Pediatric inherited neurodegenerative diseases are non-homogenous group of diseases caused by inborn errors of metabolism (IEMs) that mainly impact the central nervous system. They typically affect newborns and infants . Genetic defects causing specific enzyme deficiencies that lead to deficiency or toxic accumulation of essential metabolites with specific biochemical and molecular abnormalities are the cause of these diseases .

Inborn errors of metabolism are uncommon, which leads to a lack of experience for most neuroradiologists to diagnose these disorders easily. Moreover, most of these disorders manifest in nonspecific manner, creating a diagnostic difficulty for pediatricians, neurologists, and geneticists .

Clinical presentation may be confusing and potentially lead to a delay in the diagnosis and treatment. Incidence of these disorders may vary from one region to another, being higher in communities with consanguineous marriages, ranging from 1.2 to 2 per 100,000 live births. Most exhibit an autosomal recessive mode of inheritance and fewer exhibit an X-linked mode of inheritance.
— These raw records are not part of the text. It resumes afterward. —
-- ==== Sys2Proof/Machine/Catalog.lean ====
section
/-! DEFINITION. The word predicates, the patterns and the sorted catalog (spec 40_classifier.md R200 to R207, R217). -/

namespace Sys2Proof.Machine

/-- Whether a predicate holds of a word (R200 to R204; log entry 16 for `SE_k`). -/
def predHolds : Predicate → Word → Bool
  | .zero, w => w = 0
  | .ones, w => w = m64
  | .repByte, w => [1, 2, 3, 4, 5, 6, 7].all fun j => w.extractLsb' (8 * j) 8 = w.extractLsb' 0 8
  | .oneHot, w => w ≠ 0 && w &&& (w - 1) = 0
  | .signExt k, w => w = (w.setWidth k).signExtend 64

/-- The pattern of predicate `q` at level `L` (R206). -/
def patternOf (p : Params) (q : Nat) (e : PredEntry) (level : Nat) : CatEntry :=
  { id := BitVec.ofNat 8 (4 * q + level)
    pred := BitVec.ofNat 8 q
    level := BitVec.ofNat 2 level
    enc := BitVec.ofNat 16 (e.dataSize + level * historyBits p) }

/-- Every predicate registered at every level 0 to 3 (R206). -/
def patterns (p : Params) : List CatEntry :=
  p.predList.zipIdx.flatMap fun (e, q) => (List.range (maxLevel + 1)).map (patternOf p q e)

/-- The sort key's second component (R207): level 0 first. -/
def levelRank (e : CatEntry) : Nat := if e.level = 0 then 0 else 1

/-- `key(a) <= key(b)` (R207), lexicographic. -/
def entryLe (a b : CatEntry) : Bool :=
  if a.enc.toNat ≠ b.enc.toNat then a.enc.toNat < b.enc.toNat
  else if levelRank a ≠ levelRank b then levelRank a < levelRank b
  else a.id.toNat ≤ b.id.toNat

/-- `CAT` as reset builds it: every pattern, sorted ascending by key (R207). -/
def buildCatalog (p : Params) : List CatEntry :=
  (patterns p).insertionSort (fun a b => entryLe a b = true)

/-- `base_patterns_present(CAT)` (R217). -/
def basePatternsPresent (cat : List CatEntry) : Bool :=
  cat.all fun e => e.level = 0 || cat.any fun b => b.pred = e.pred && b.level = 0

end Sys2Proof.Machine
end

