-- ==== Sys2Proof/Machine/Step.lean ====
section
/-! DEFINITION. One step of the machine: one action of the host (spec 00_scope.md R7, 10_state.md R56). -/

namespace Sys2Proof.Machine

/-- One step: the block does what the host's next action asks, in the order the host acts (R110). With no action
coming, the block stays as it is (log entry 1). -/
def step (s : State) : Host.Outcome State Fault Refusal :=
  match s.inbox with
  | [] => .next s
  | e :: rest => hostAction e { s with inbox := rest }

/-- The state whose very next step runs the command word `w`. A command is one 32-bit word, whatever the number of
bits (R130; log entry 1). -/
def State.withFetchWord (s : State) (_nbits w : Nat) : State := queueCommand (BitVec.ofNat 32 w) s

end Sys2Proof.Machine
end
Multiple methods can be used to classify neurometabolic diseases according to their clinical presentation, biochemical features, impacted cellular organelle, or involved location of the brain.

As a non-invasive means, neuroimaging approaches play a major role in increasing diagnostic accuracy and patient follow-up in IEM by assessing the timing, degree, reversibility, and brain injury.
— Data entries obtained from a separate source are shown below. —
-- ==== Sys2Proof/Certificates/Slice0/Obligations.lean ====
section
/-! DEFINITION. The statements about the model, one `def Obligations.<Name> : Prop` each, listed in OBLIGATIONS.json.
"Log" numbers are rows of notes/assumptions. -/

namespace Sys2Proof.Machine

/-! ## What the statements are said in -/

/-- The state after a command that returns the value `v` and writes nothing else (R43, R135). -/
def returning (v : Word) (s : State) : State :=
  { s with block := { s.block with res := v, status := { s.block.status with resValid := true } } }

/-- The state after a command that returns no value and writes nothing else (R43, R135). -/
def returningNothing (s : State) : State :=
  { s with block := { s.block with res := 0, status := { s.block.status with resValid := false } } }

/-- The state after the command word `w` raised `c` (R430). -/
def raised (c : Cause) (w : CmdWord) (s : State) : State :=
  { s with block := { s.block with status := { fatal := true, cause := c, resValid := false }, fatalCmd := w } }

/-- A state with another `LINK[d]`, stream table and `DESC_OUT`. -/
def withLink (d : Dir) (l : Link) (s : State) : State := { s with block := setLink s.block d l }

/-- A state with another stream table. -/
def withStreams (m : WordMap StreamRecord) (s : State) : State := { s with block := { s.block with streams := m } }

/-- `DIR` as a number (R131). -/
def dirNumber : Dir → Nat
  | .up => 0
  | .dn => 1

/-- A command word by its fields (R130), `RSV` zero. -/
def commandWord (opc dir : Nat) (idx : BitVec 16) : CmdWord := BitVec.ofNat 32 (opc * 2 ^ 24 + dir * 2 ^ 23 + idx.toNat)

/-- The causes R432 gives each command beyond `ILLEGAL_COMMAND`. -/
def causesOf : Instr → List Cause
  | .nop _ => []
  | .pred _ | .matchPat _ | .catRead _ | .winRead _ | .profRead _ | .profGlobal _ => [.badIndex]
  | .linkPop _ _ | .linkStat _ _ | .linkSrcstat _ _ => [.badIndex]
  | .compress _ => [.badBlockSize, .streamTableFull]
  | .linkPush _ _ => [.badIndex, .readyListFull, .longListOverflow]
  | .linkStep _ _ => [.dqOverrun, .completionFull, .streamTableFull]

/-- The cause an `IDX` out of range raises (R144). -/
def indexCause : Instr → Cause
  | .compress _ => .badBlockSize
  | .nop _ | .pred _ | .matchPat _ | .profRead _ | .profGlobal _ | .catRead _ | .winRead _ => .badIndex
  | .linkPush _ _ | .linkStep _ _ | .linkPop _ _ | .linkStat _ _ | .linkSrcstat _ _ => .badIndex

/-- The direction a link command acts on. -/
def commandDir : Instr → Option Dir
  | .nop _ | .pred _ | .matchPat _ | .compress _ | .profRead _ | .profGlobal _ | .catRead _ | .winRead _ => none
  | .linkPush d _ | .linkStep d _ | .linkPop d _ | .linkStat d _ | .linkSrcstat d _ => some d

/-- The window R215 and R268 read for a stream id: the stream's, or the initial window of R49. -/
def windowSeen (p : Params) (m : WordMap StreamRecord) (sid : Word) : List Word :=
  match mapGet m sid with
  | some st => st.win
  | none => m64 :: List.replicate (p.histDepth - 1) 0

/-- The delta of a word under a set of window positions (R209). -/
def deltaUnder (win : List Word) (S : Finset (Fin win.length)) (w : Word) : Word :=
  ((List.finRange win.length).filter (fun i => i ∈ S)).foldl (fun acc i => acc ^^^ win[i]) w

/-- The value of a profile selector (R141, R269), by `KIND = IDX / 2^14`, `PID = IDX mod 2^8`. -/
def selectedCounter (idx : BitVec 16) (word : Word) (m : WordMap StreamRecord) (sid : Word) : Nat :=
  match mapGet m sid with
  | none => 0
  | some st =>
    if idx.toNat / 2 ^ 14 = 0 then st.hits.getD (idx.toNat % 2 ^ 8) 0
    else if idx.toNat / 2 ^ 14 = 1 then st.words
    else if idx.toNat / 2 ^ 14 = 2 then st.esc
    else (mapGet st.escv word).getD 0

/-- The index checks of R269 pass. -/
def selectorInRange (p : Params) (idx : BitVec 16) : Prop :=
  idx.toNat / 2 ^ 8 % 2 ^ 6 = 0 ∧ (idx.toNat / 2 ^ 14 = 0 → idx.toNat % 2 ^ 8 < nPat p)

/-- The loop of R262 as the rule writes it: a running total, word by word. -/
def compressLoop (p : Params) (cat : List CatEntry) (ws : List Word) (st : StreamRecord) : Nat × StreamRecord :=
  ws.foldl (fun acc w => (acc.1 + (account p cat acc.2 w).1, pushHistory w (account p cat acc.2 w).2)) (0, st)

/-- The keys of R207 in strictly ascending order. -/
def keyBefore (a b : CatEntry) : Prop :=
  a.enc.toNat < b.enc.toNat ∨
    (a.enc.toNat = b.enc.toNat ∧
      ((a.level.toNat = 0 ∧ b.level.toNat ≠ 0) ∨
        ((a.level.toNat = 0 ↔ b.level.toNat = 0) ∧ a.id.toNat < b.id.toNat)))

/-- `k` pops of `DQ` in a row: what each returns, and the queue after. -/
def popMany : Nat → DelayQueue → List (Option Desc) × DelayQueue
  | 0, q => ([], q)
  | k + 1, q =>
    let first := dqPop q
    let rest := popMany k first.2
    (first.1 :: rest.1, rest.2)

/-- `DQ` after a pop: the oldest slot a filler flit, `RP` advanced, `WP` and every other slot as they were (R302). -/
def oldestCleared (q : DelayQueue) : DelayQueue :=
  { q with
    slot := q.slot.set (q.rp % q.slot.length) { payload := none, head := false, tail := false }, rp := q.rp + 1 }

/-- Steps on `DQ` alone: each batch of flits is one step, which pops as many flits as it then pushes (R343). -/
def runBatches : List (List Flit) → DelayQueue → List (Option Desc)
  | [], _ => []
  | b :: rest, q =>
    let popped := popMany b.length q
    popped.1 ++ runBatches rest (b.foldl (fun q f => dqPush f q) popped.2)

/-- `k` times `f` in a row leads from one link to another, none of them raising. -/
def repeats (f : Link → Except Cause Link) : Nat → Link → Link → Prop
  | 0, l, l' => l' = l
  | k + 1, l, l' => ∃ next, f l = .ok next ∧ repeats f k next l'

/-- The fraction of a flit a step with the rate on the ports carries on: `(ACC + RATE) mod 2^16` (R344). -/
def stepFraction (s : State) (d : Dir) : BitVec 16 :=
  BitVec.ofNat 16 (((linkOf s.block d).acc.toNat + s.ports.rate.toNat) % 2 ^ 16)

/-- `TYPE` is one the spec's general knowledge reads as carrying data (R341, Log 16). -/
abbrev carriesData (q : Desc) : Prop := q.type = .writeRequest ∨ q.type = .readReply

/-- The counters of a link agree (R357). -/
def flitCounts (p : Params) (l : Link) : Prop :=
  l.stats.flitsTotal = l.stats.flitsReal + l.stats.flitsFiller ∧ l.dq.rp = l.stats.flitsTotal ∧
    l.dq.wp = l.dq.rp + p.dqLatency

/-- Commands in a row, each with what the host drives, lead from one state to another, none of them raising. -/
def runCommands : List (Instr × Ports) → State → State → Prop
  | [], s, t => t = s
  | c :: rest, s, t => ∃ u, exec c.1 { s with ports := c.2 } = .next u ∧ live u ∧ runCommands rest u t

/-- The rate of a `LINK_STEP` on a direction. -/
def stepRate (d : Dir) (c : Instr × Ports) : Option Nat :=
  match c.1 with
  | .linkStep e _ => if e = d then some c.2.rate.toNat else none
  | .nop _ | .pred _ | .matchPat _ | .compress _ | .profRead _ | .profGlobal _ | .catRead _ | .winRead _ => none
  | .linkPush _ _ | .linkPop _ _ | .linkStat _ _ | .linkSrcstat _ _ => none

/-- The ring of `DQ` has a free slot and its cursors are in order (R301). -/
def ringRoom (q : DelayQueue) : Prop := q.rp ≤ q.wp ∧ q.wp - q.rp < q.slot.length

end Sys2Proof.Machine

open Sys2Proof Sys2Proof.Machine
Imaging based classification includes leukodystrophy (primary involvement of white matter due to genetic abnormality), leukoencephalopathy (secondary involvement of white matter either due to genetic or acquired systemic disorder), poliodystrophy (predominant involvement of grey matter), and pandystrophy (mixed involvement of both white and grey matter).

White matter of the central nervous system is usually affected due to many pathological processes such as delayed myelination (myelin maturation delayed for expected age), hypomyelination (scarcity of myelin or arrest in myelination process), dysmyelination (deposition of abnormally composed fragile myelin), demyelination (secondary loss of myelin that may have been previously normal) and myelinopathy (vacuolation due to deranged brain iron and water hemostasis).

The preferred method for evaluating pediatric inherited neurodegenerative disorders is magnetic resonance imaging (MRI). Examining MRI patterns and clinical indicators aids in narrowing the differential and customizing further laboratory (focused metabolomics) or genetic research.

Magnetic resonance imaging (MRI) can be useful and even crucial for prompt treatment before the receipt of expensive and time-consuming results from genetic or biochemical tests.